After opening the valve by pressing the push button 23, the push button 23
Even if the pressing force is released, the locking groove 29 of the push button 23
is locked by the bent locking portion 21 of the engaging member 19, so the push button 23 is not pushed back by the return spring 25. Further, since the mutual engagement depth between the locking groove 29 and the bent locking portion 21 is formed to be smaller than the remaining stroke of the movable core 14 at the intermediate position, the above-mentioned When the power supply is restarted in the intermediate open state and the excitation coil 10 is excited, the fixed core 11 attracts the movable core 14 in the intermediate position by the remaining stroke and the valve member 18 is fully opened. The locking groove 29 and the bent locking portion 21 are locked with a smaller engagement depth by the stroke of 14.
The lock between the two buttons is released, and the push button 23 is returned to its original position by the return spring 25.

Therefore, as soon as the power supply is resumed, the manual operating device is automatically released and the solenoid valve returns to its normal opening/closing control state.

[Effects of the invention] This invention is equipped with a manual operation device, so
When the flow of fuel is stopped due to a power outage, the manual operating device is used to slide the valve member through the engagement member to an intermediate open position and maintain this state to restart the flow of fuel. In addition, the above-mentioned manual operation device is extremely easy to operate because the above-mentioned operation can be performed simply by pushing the push button into the valve body.
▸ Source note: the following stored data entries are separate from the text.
-- ==== Sys2Proof/Tests/Slice0.lean ====
section
/-! SUPPORT. The model's own tests: words written from the spec's encodings, the checks of well-formedness, and for each
statement a state and operands that meet its hypotheses. -/

namespace Sys2Proof.Tests
open Sys2Proof.Machine
set_option Elab.async false

/-! ### Decoding -/

/-- Whether the words decode to the instruction. -/
def reads (x : Word × Word × Instr) : Bool :=
  match decodeWord x.1 x.2.1 with
  | .ok i => decide (i = x.2.2)
  | .error _ => false

/-- 01 R22, R24: `iadd.i32 v4, v5, s3`, bit by bit: MAJ 1, U, TY 0, D 4, A 5, B 3. -/
theorem test_word_integer : decodeWord 0b0000001_1_000_0000100_0000101_0000011 0 = .ok (.iadd 1 0 4 5 3) := by decide
/-- 01 R29: `icmp.i64 f2, d4, d6`: MAJ 10, U 0, TY 2, zero, F 2, A 4, B 6. -/
theorem test_word_compare : decodeWord 0b0001010_0_010_00000_10_0000100_0000110 0 = .ok (.icmp 0 2 2 4 6) := by decide
/-- 01 R35: `addi`-form: MAJ 24, SUB 0, IMM8 -1, D 12, A 13 (the spec's worked encoding). -/
theorem test_word_immediate : decodeWord 0b0011000_000_11111111_0001100_0001101 0 = .ok (.iaddi 0 255 12 13) := by decide
/-- 01 R30: `fadd.f32.rne v8, v9, v10`: MAJ 48, TY 0, rounding 0 (the spec's worked encoding). -/
theorem test_word_float : decodeWord 0b0110000_00_00_0001000_0001001_0001010 0 = .ok (.fadd 0 0 8 9 10) := by decide
/-- 01 R32: `fcvt.f16x2.f32.sat v3, v4`: MAJ 59, CV 2, D 3, A 4, SR 0, SAT 1, rounding 0. -/
theorem test_word_convert : decodeWord 0b0111011_0010_0000011_0000100_0_1_00000 0 = .ok (.fcvt 2 3 4 0 1 0) := by decide
/-- 01 R35: `shfl.xor`: MAJ 64, MIN 3. -/
theorem test_word_cross_lane : decodeWord 0b1000000_00_11_0000001_0000010_0000011 0 = .ok (.shfl 3 1 2 3) := by decide
/-- 01 R35: `mset`: MAJ 72, m 3, k 4, n 5, layout 2. -/
theorem test_word_matrix : decodeWord 0b1001000_011_100_101_10_0000000_0000000 0 = .ok (.mset 3 4 5 2) := by decide
/-- 01 R23: `bra`: MAJ 88, SLT 2, OFF -1. -/
theorem test_word_branch : decodeWord 0b1011000_10_11111111111111111111111 0 = .ok (.bra 2 0x7FFFFF) := by decide
/-- 01 R35: `rejoin`: MAJ 92, B 9, and its X word with AUX: slot 1, displacement 3. -/
theorem test_word_rejoin :
    decodeWord 0b1011100_0000_0000000_0000000_0001001 0b000_00_0000_0000000_01_00000000000011 = .ok (.rejoin 9 0x4003) := by decide
/-- 01 R31: `ldl.e4m3 v7, v8, v9`: MAJ 104, FMT 9. -/
theorem test_word_kernel_memory : decodeWord 0b1101000_1001_0000111_0001000_0001001 0 = .ok (.ldl 9 7 8 9) := by decide
/-- 01 R35: `cpl.b2.fin`: MAJ 41, batch tag 2, OP 2, C 5, AUX 0x20. -/
theorem test_word_engine :
    decodeWord 0b0101001_00_10_0000001_0000010_0000011 0b000_00_0010_0000101_0000000000100000 = .ok (.cpl 2 1 2 3 2 5 0x20) := by decide
/-- 01 R35: `ldk.w32.n32.dev.acq`: MAJ 110, FMT 0, SC 6, ORD 1, key type 1, C 4, AUX 8. -/
theorem test_word_keyed :
    decodeWord 0b1101110_0000_0000001_0000010_0000000 0b110_01_0001_0000100_0000000000001000 = .ok (.ldk 0 1 2 6 1 1 4 8) := by decide
/-- 01 R35: `amo.add.w32.die.ar`, whose X word begins like a paired MAJ (R26): MAJ 70, MIN 0, SC 5, ORD 3, OP 0, AUX 4. -/
theorem test_word_atomic :
    decodeWord 0b1000110_0000_0000001_0000010_0000011 0b101_11_0000_0000000_0000000000000100 = .ok (.amo 0 1 2 3 5 3 0 4) := by decide
/-- 01 R35: `rcall.dev.rlx`: MAJ 124, SC 6, ORD 0, C 7, method 9. -/
theorem test_word_object :
    decodeWord 0b1111100_0000_0000010_0000100_0000000 0b110_00_0000_0000111_0000000000_001001 = .ok (.rcall 2 4 6 0 7 9) := by decide
/-- 01 R35: `srd` of status register 0x25: MAJ 35, SUB 0, IMM8, D. -/
theorem test_word_status : decodeWord 0b0100011_000_00100101_0000100_0000000 0 = .ok (.srd 0x25 4) := by decide
/-- 01 R27: `rep 8, da, 2`: MAJ 127, CNT 7, STEP 6, STRIDE 1. -/
theorem test_word_rep : decodeWord 0b1111111_000111_110_001_0000000000000 0 = .ok (.rep 7 6 1) := by decide
/-- 01 R35: `trap 5`: MAJ 101. -/
theorem test_word_trap : decodeWord 0b1100101_000_00000101_0000000_0000000 0 = .ok (.trap 5) := by decide

/-- Words built from the fields of spec/opcode_table.json and of the opcode map (01 R35), with the instructions they stand for. -/
def words1 : List (Word × Word × Instr) := [
  (0x00000000, 0x00000000, .nop),
  (0x0341030A, 0x00000000, .iadd 1 2 4 6 10),
  (0x0541030A, 0x00000000, .isub 1 2 4 6 10),
  (0x0741030A, 0x00000000, .iaddc 1 2 4 6 10),
  (0x0941030A, 0x00000000, .imul 1 2 4 6 10),
  (0x0B41030A, 0x00000000, .imulh 1 2 4 6 10),
  (0x0D41030A, 0x00000000, .imad 1 2 4 6 10),
  (0x0F41030A, 0x00000000, .imin 1 2 4 6 10),
  (0x1141030A, 0x00000000, .imax 1 2 4 6 10),
  (0x12410300, 0x00000000, .iabs 2 4 6),
  (0x1540830A, 0x00000000, .icmp 1 2 2 6 10),
  (0x1741030A, 0x00000000, .andR 1 2 4 6 10),
  (0x1941030A, 0x00000000, .orR 1 2 4 6 10),
  (0x1B41030A, 0x00000000, .xorR 1 2 4 6 10),
  (0x1D41030A, 0x00000000, .andnR 1 2 4 6 10),
  (0x1F41030A, 0x00000000, .shl 1 2 4 6 10),
  (0x2141030A, 0x00000000, .shr 1 2 4 6 10),
  (0x2341030A, 0x00000000, .sar 1 2 4 6 10),
  (0x2541030A, 0x00000000, .rot 1 2 4 6 10),
  (0x26410300, 0x00000000, .popc 2 4 6),
  (0x28410300, 0x00000000, .clz 2 4 6),
  (0x2A410300, 0x00000000, .brev 2 4 6),
  (0x2D41030A, 0x00000000, .bfx 1 2 4 6 10),
  (0x2F41030A, 0x00000000, .bfi 1 2 4 6 10),
  (0x30A70206, 0x00000000, .iaddi 2 156 4 6),
  (0x32A70206, 0x00000000, .andi 2 156 4 6)]

theorem test_words1 : words1.all reads = true := by decide +kernel

/-- Words built from the fields of spec/opcode_table.json and of the opcode map (01 R35), with the instructions they stand for. -/
def words2 : List (Word × Word × Instr) := [
  (0x34A70206, 0x00000000, .ori 2 156 4 6),
  (0x36A70206, 0x00000000, .xori 2 156 4 6),
  (0x38A70206, 0x00000000, .shli 2 156 4 6),
  (0x3AA70206, 0x00000000, .shri 2 156 4 6),
  (0x3CA70206, 0x00000000, .sari 2 156 4 6),
  (0x3EA70106, 0x00000000, .icmpi 2 156 2 6),
  (0x40670200, 0x00000000, .movi 1 156 4),
  (0x42210300, 0x00000000, .mov 0 1 4 6),
  (0x4541030A, 0x00000000, .sel 1 2 4 6 10),
  (0x46004200, 0x00000000, .srd 1 4),
  (0x46020200, 0x00000000, .srdCyc 4),
  (0x48034006, 0x00000000, .swr 13 6),
  (0x4802C006, 0x00000000, .swrWstat 6),
  (0x48030006, 0x00000000, .swrSlim 6),
  (0x48044006, 0x00000000, .swrTrappc 6),
  (0x4A210300, 0x00000000, .v2s 1 4 6),
  (0x4C21030A, 0x00000000, .salu 1 4 6 10),
  (0x4EE70200, 0x00000000, .smovi 3 156 4),
  (0x50270000, 0x00000000, .regsWbase 156),
  (0x50670000, 0x00000000, .regsXacq 156),
  (0x50A70000, 0x00000000, .regsXrel 156),
  (0x50C00200, 0x00000000, .regsXqry 4),
  (0x5261030A, 0x008C0128, .cpl 3 4 6 10 1 12 296),
  (0x54210300, 0x00800128, .cpb 1 4 6 1 296),
  (0x57024000, 0x00000000, .waitc 4 9),
  (0x59808200, 0x00000000, .qpop 6 2 4)]

theorem test_words2 : words2.all reads = true := by decide +kernel

/-- Words built from the fields of spec/opcode_table.json and of the opcode map (01 R35), with the instructions they stand for. -/
def words3 : List (Word × Word × Instr) := [
  (0x5B804006, 0x00000000, .qpush 6 1 6),
  (0x5C000006, 0x00000000, .spldLoad 6),
  (0x5C400000, 0x00000000, .spldStop),
  (0x5C800200, 0x00000000, .spldQry 4),
  (0x5E000006, 0x00000000, .dfence 6),
  (0x6121030A, 0x00000000, .fadd 2 1 4 6 10),
  (0x6321030A, 0x00000000, .fsub 2 1 4 6 10),
  (0x6521030A, 0x00000000, .fmul 2 1 4 6 10),
  (0x6721030A, 0x00000000, .ffma 2 1 4 6 10),
  (0x6921030A, 0x00000000, .fmin 2 1 4 6 10),
  (0x6B21030A, 0x00000000, .fmax 2 1 4 6 10),
  (0x6D40030A, 0x00000000, .fcmp 2 2 6 10),
  (0x6F21030A, 0x00000000, .fmod 2 1 4 6 10),
  (0x71210300, 0x00000000, .frint 2 1 4 6),
  (0x72210302, 0x00000000, .f2i 0 1 4 6 2),
  (0x74A10303, 0x00000000, .i2f 1 1 4 6 3),
  (0x76410323, 0x00000000, .fcvt 2 4 6 0 1 3),
  (0x79210302, 0x00000000, .sfu 2 1 4 6 2),
  (0x7B210300, 0x00000000, .welf 2 1 4 6),
  (0x7D210300, 0x00000000, .wmrg 2 1 4 6),
  (0x7E204000, 0x00000000, .fence 0 1 1),
  (0x8061030A, 0x00000000, .shfl 3 4 6 10),
  (0x8240C206, 0x00000000, .shfli 1 3 4 6),
  (0x84A1030A, 0x00000000, .shpush 0 5 4 6 10),
  (0x8761030A, 0x00000000, .vote 2 3 4 6 10),
  (0x88E1030A, 0x00000000, .lred 1 3 4 6 10)]

theorem test_words3 : words3.all reads = true := by decide +kernel

/-- Words built from the fields of spec/opcode_table.json and of the opcode map (01 R35), with the instructions they stand for. -/
def words4 : List (Word × Word × Instr) := [
  (0x8BA1030A, 0x00000000, .lscan 3 1 4 6 10),
  (0x8C21030A, 0xB8800128, .amo 1 4 6 10 5 3 1 296),
  (0x8E21030A, 0xB8020128, .cas 1 4 6 10 5 3 2 296),
  (0x90E58000, 0x00000000, .mset 3 4 5 2),
  (0x9241030A, 0x00000000, .mld 2 4 6 10),
  (0x9441030A, 0x00000000, .mst 2 4 6 10),
  (0x96010300, 0x00000000, .mmov 4 6),
  (0x98010000, 0x00000000, .midn 4),
  (0x9A010300, 0x00000000, .mtrn 4 6),
  (0x9C21030A, 0x00000000, .madd 1 4 6 10),
  (0x9E61030A, 0x00000000, .mmul 0 1 1 4 6 10),
  (0xA041030A, 0x00000000, .mchol 2 4 6 10),
  (0xA241030A, 0x00000000, .mlup 2 4 6 10),
  (0xA561030A, 0x00000000, .mtrs 1 0 1 1 4 6 10),
  (0xA6C1030A, 0x00000000, .msolv 1 2 4 6 10),
  (0xA8210300, 0x00000000, .mred 1 4 6),
  (0xAA20030A, 0x008C0040, .xmma 1 6 10 1 12 64),
  (0xAC000300, 0x00000000, .xaccZero 6),
  (0xAC21030A, 0x00000000, .xaccRd 4 6 10),
  (0xAC41030A, 0x00000000, .xaccWr 4 6 10),
  (0xAC610300, 0x00000000, .xaccTile 4 6),
  (0xAE01030A, 0xBA0C0155, .tgath 4 6 10 5 3 4 12 341),
  (0xB17FFFFF, 0x00000000, .bra 2 8388607),
  (0xB3800005, 0x00000000, .call 3 5),
  (0xB4000000, 0x00000000, .ret),
  (0xB6000300, 0x00000000, .jmpr 6)]

theorem test_words4 : words4.all reads = true := by decide +kernel

/-- Words built from the fields of spec/opcode_table.json and of the opcode map (01 R35), with the instructions they stand for. -/
def words5 : List (Word × Word × Instr) := [
  (0xB800000A, 0x00004003, .rejoin 10 16387),
  (0xBA010300, 0x0000C005, .fspawn 4 6 49157),
  (0xBC000000, 0x00000000, .fend),
  (0xBE000000, 0x00000000, .exit),
  (0xC0094000, 0x00000000, .fenter 37),
  (0xC2094000, 0x00000000, .fleave 37),
  (0xC4A70000, 0x00000000, .bar 2 156),
  (0xC600030A, 0x00000000, .mwaitWatch 6 10),
  (0xC6210300, 0x00000000, .mwaitWait 4 6),
  (0xC8000000, 0x00000000, .yield),
  (0xCA094000, 0x00000000, .trap 37),
  (0xCC000000, 0x00000000, .rett),
  (0xCE010300, 0xB80C0000, .lnch 4 6 5 3 12),
  (0xD041030A, 0x00000000, .ldl 2 4 6 10),
  (0xD241030A, 0x00000000, .stl 2 4 6 10),
  (0xD441030A, 0x00000000, .ldf 2 4 6 10),
  (0xD641030A, 0x00000000, .stf 2 4 6 10),
  (0xD841030A, 0x00000000, .ldr 2 4 6 10),
  (0xDA41030A, 0x00000000, .str 2 4 6 10),
  (0xDC410300, 0xB88C0128, .ldk 2 4 6 5 3 1 12 296),
  (0xDE410300, 0xB88C0128, .stk 2 4 6 5 3 1 12 296),
  (0xE0A70206, 0x00000000, .ldri 2 156 4 6),
  (0xE2A70206, 0x00000000, .stri 2 156 4 6),
  (0xE4A70206, 0x00000000, .ldli 2 156 4 6),
  (0xE6A70206, 0x00000000, .stli 2 156 4 6),
  (0xE814C200, 0x00000000, .frmLd 5 3 4)]

theorem test_words5 : words5.all reads = true := by decide +kernel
Furthermore, when the power supply is resumed, the engaging member immediately slides to release the engagement between the locking groove of the manual operating device and the engaging member, and the manual operating device is automatically returned to its original state. It is possible to avoid forgetting to release the manual operation device due to resumption of power supply, and it is possible to improve the fuel supply control function of the solenoid valve.
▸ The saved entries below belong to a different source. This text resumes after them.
/-- The walk of R336 from level `lvl` on, with the table at `base`; a leaf that is marked COLD is absent, whatever its V (R337). -/
def walk (s : State) (va : Nat) (fetch : Bool) : Nat → Nat → Nat → Except Nat Page
  | 0, _, _ => .error cXLATE
  | fuel + 1, lvl, base =>
    let e := Memory.read s.mem (base + 8 * bits va (55 - 10 * lvl) (46 - 10 * lvl)) 8
    if bit e 62 && bit e 36 && lvl != 0 then .error (if fetch then cCOLDTXT else cXLATE)
    else if !bit e 63 then .error cXLATE
    else if bit e 62 then
      if lvl = 0 then .error cXLATE
      else
        .ok { pa := bits e 31 0 <<< 16 + va % 2 ^ (46 - 10 * lvl), size := 2 ^ (46 - 10 * lvl), home := bits e 61 60, alloc := bits e 59 58,
              wt := bit e 57, evp := bits e 55 54, chk := bit e 53,
              latch := if bit e 52 then some (bits e 51 44) else none,
              repl := bits e 43 40, rd := bit e 39, wr := bit e 38, ex := bit e 37 }
    else if lvl = 3 then .error cXLATE
    else walk s va fetch fuel (lvl + 1) (bits e 31 0 <<< 16)
/-- Slice storage is there only where it is pinned (R248, R255). -/
def State.isPinned (s : State) (pa : Nat) : Bool :=
  let o := pa - 0x700040000000
  decide (o % 0x400000 / 65536 < s.pins.get 0 (o / 0x400000))
/-- The page that a virtual address names, whatever it permits (R336). -/
def State.walkPage (s : State) (ctx va : Nat) : Option Page :=
  let d := (s.contexts.get 0 ctx).toNat
  if 2 ^ 56 ≤ va || !bit d 63 then none
  else match walk s va false 4 0 (bits d 47 16 <<< 16) with | .ok p => some p | .error _ => none
/-- Translation of a 56-bit virtual address in a context (R335-R337): the page with the translated address. -/
def State.translate (s : State) (ctx va : Nat) (k : AccessKind) : Except Nat Page :=
  let d := (s.contexts.get 0 ctx).toNat
  if 2 ^ 56 ≤ va || !bit d 63 then .error cXLATE
  else
    match walk s va (k == .fetch) 4 0 (bits d 47 16 <<< 16) with
    | .error e => .error e
    | .ok p =>
      match placeOf p.pa with
      | none => .error cXLATE
      | some (pl, _) =>
        if pl == .pinned && !s.isPinned p.pa then .error cXLATE
        else
        let ok := match k with
          | .fetch => p.ex | .read => p.rd | .write => p.wr | .atomic => p.rd && p.wr | .copySrc => p.rd | .copyDst => p.wr
        let apert := pl == .aperture && ((s.formatAt p.pa).isNone || k == .atomic || k == .copySrc)
        if !ok || apert then .error cPERM else .ok p
/-- The context in which a core translates (R335): that of its team's grid. -/
def State.ctxOf (s : State) (c : Nat) : Nat := (s.grid (s.teamOf c).grid).ctx
/-- The frame that a page's entry names (R337): its bits below the page's size are zero. -/
def Page.frame (p : Page) : Nat := p.pa / p.size * p.size
/-- The die of the frame that a page's entry names: `d0` of R258. -/
def Page.frameDie (p : Page) : Nat := p.frame / dieBytes
/-- The replica that serves a core (R258). -/
def servedPa (c : Nat) (p : Page) : Nat :=
  let d0 := p.frameDie
  let n := (List.range 4).filter fun d => bit p.repl d
  if n.length ≤ 1 then p.pa
  else
    let d := if bit p.repl (dieOfCore c) then dieOfCore c else n.headD d0
    p.pa - d0 * dieBytes + d * dieBytes
/-- Every replica that MCST stores to (R173). -/
def replicaPas (p : Page) : List Nat :=
  let d0 := p.frameDie
  let n := (List.range 4).filter fun d => bit p.repl d
  if n.length ≤ 1 then [p.pa] else n.map fun d => p.pa - d0 * dieBytes + d * dieBytes
/-- Split n bytes from `a` at 64 KiB page boundaries. -/
def pieces : Nat → Nat → Nat → List (Nat × Nat)
  | 0, _, _ => []
  | fuel + 1, a, n =>
    if n = 0 then []
    else
      let k := min n (65536 - a % 65536)
      (a, k) :: pieces fuel (a + k) (n - k)
def piecesOf (a n : Nat) : List (Nat × Nat) := pieces (n / 65536 + 2) a n
/-- A piece within one page: in the presented aperture every byte of it lies in an enabled region (R260). -/
def State.translatePiece (s : State) (ctx va n : Nat) (k : AccessKind) : Except Nat Page :=
  match s.translate ctx va k with
  | .error e => .error e
  | .ok p =>
    match placeOf p.pa with
    | some (.aperture, _) => if (List.range n).all fun i => (s.formatAt (p.pa + i)).isSome then .ok p else .error cPERM
    | _ => .ok p
/-- An access, translated piece by piece. A page that does not translate comes before one that lacks the permission,
and the lower address before the higher (R97, R169). -/
def State.translatePieces (s : State) (ctx : Nat) (ps : List (Nat × Nat)) (k : AccessKind) :
    Except (Nat × Nat) (List (Nat × Nat × Page)) :=
  ps.foldr (fun (b, m) acc =>
    match s.translatePiece ctx b m k, acc with
    | .error e, .error (d, a) => if e = cPERM ∧ d ≠ cPERM then .error (d, a) else .error (e, b)
    | .error e, _ => .error (e, b)
    | .ok p, .ok l => .ok ((b, m, p) :: l)
    | _, e => e) (.ok [])
/-- The first byte of a range that an access cannot reach, or the start of its 16-byte granule (R175), and the cause. -/
def State.firstBad (s : State) (ctx a n : Nat) (k : AccessKind) : Option (Nat × Nat) :=
  (piecesOf a n).findSome? fun q =>
    match s.translate ctx q.1 k, s.translatePiece ctx q.1 q.2 k with
    | .error e, _ => some (q.1, e)
    | .ok p, .error e => some ((q.1 + ((List.range q.2).takeWhile fun i => (s.formatAt (p.pa + i)).isSome).length) / 16 * 16, e)
    | .ok _, .ok _ => none
def State.translateAll (s : State) (ctx a n : Nat) (k : AccessKind) : Except (Nat × Nat) (List (Nat × Nat × Page)) :=
  s.translatePieces ctx (piecesOf a n) k
/-- A page's bytes are the core's local memory: its own scratchpad (R117, R249). -/
def isLocal (c : Nat) (pa : Nat) : Bool :=
  match placeOf pa with
  | some (.spad d _, _) => d == c
  | _ => false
[Brief explanation of the drawing]

FIG. 1 is a longitudinal sectional front view showing an embodiment of the present invention, and FIG. 2 is an enlarged view of main parts taken along line A-A in FIG. 1. DESCRIPTION OF SYMBOLS 1... Valve body, 2... Inflow passage, 3... Outflow passage, 4... Valve seat, 9... Electromagnetic part, 14... Movable core, 18... Valve member, 19... Engagement member, 23 …
...Push button, 25...Return spring, 27...Slanted surface, 2
9...Latching groove.

Claims (1)

[Scope of utility model registration request] A solenoid valve comprising a valve body having an inflow passage, an outflow passage, and a valve seat formed between both passages, and an electromagnetic part having a movable iron core provided with a valve member for opening and closing the valve seat, the valve body having: A push button to which a return force is applied by a return spring is provided, and when the push button is pushed, the push button comes into contact with an engaging member provided on the movable core and moves the movable core in the valve opening direction. and a locking groove that maintains the valve member in the intermediate open state by engaging with the engaging member in the intermediate open state of the valve member, and the valve member is changed from the intermediate open state to the fully open state. A fuel supply solenoid valve characterized in that the stroke of the engaging member is greater than the depth of engagement between the engaging member and the locking groove.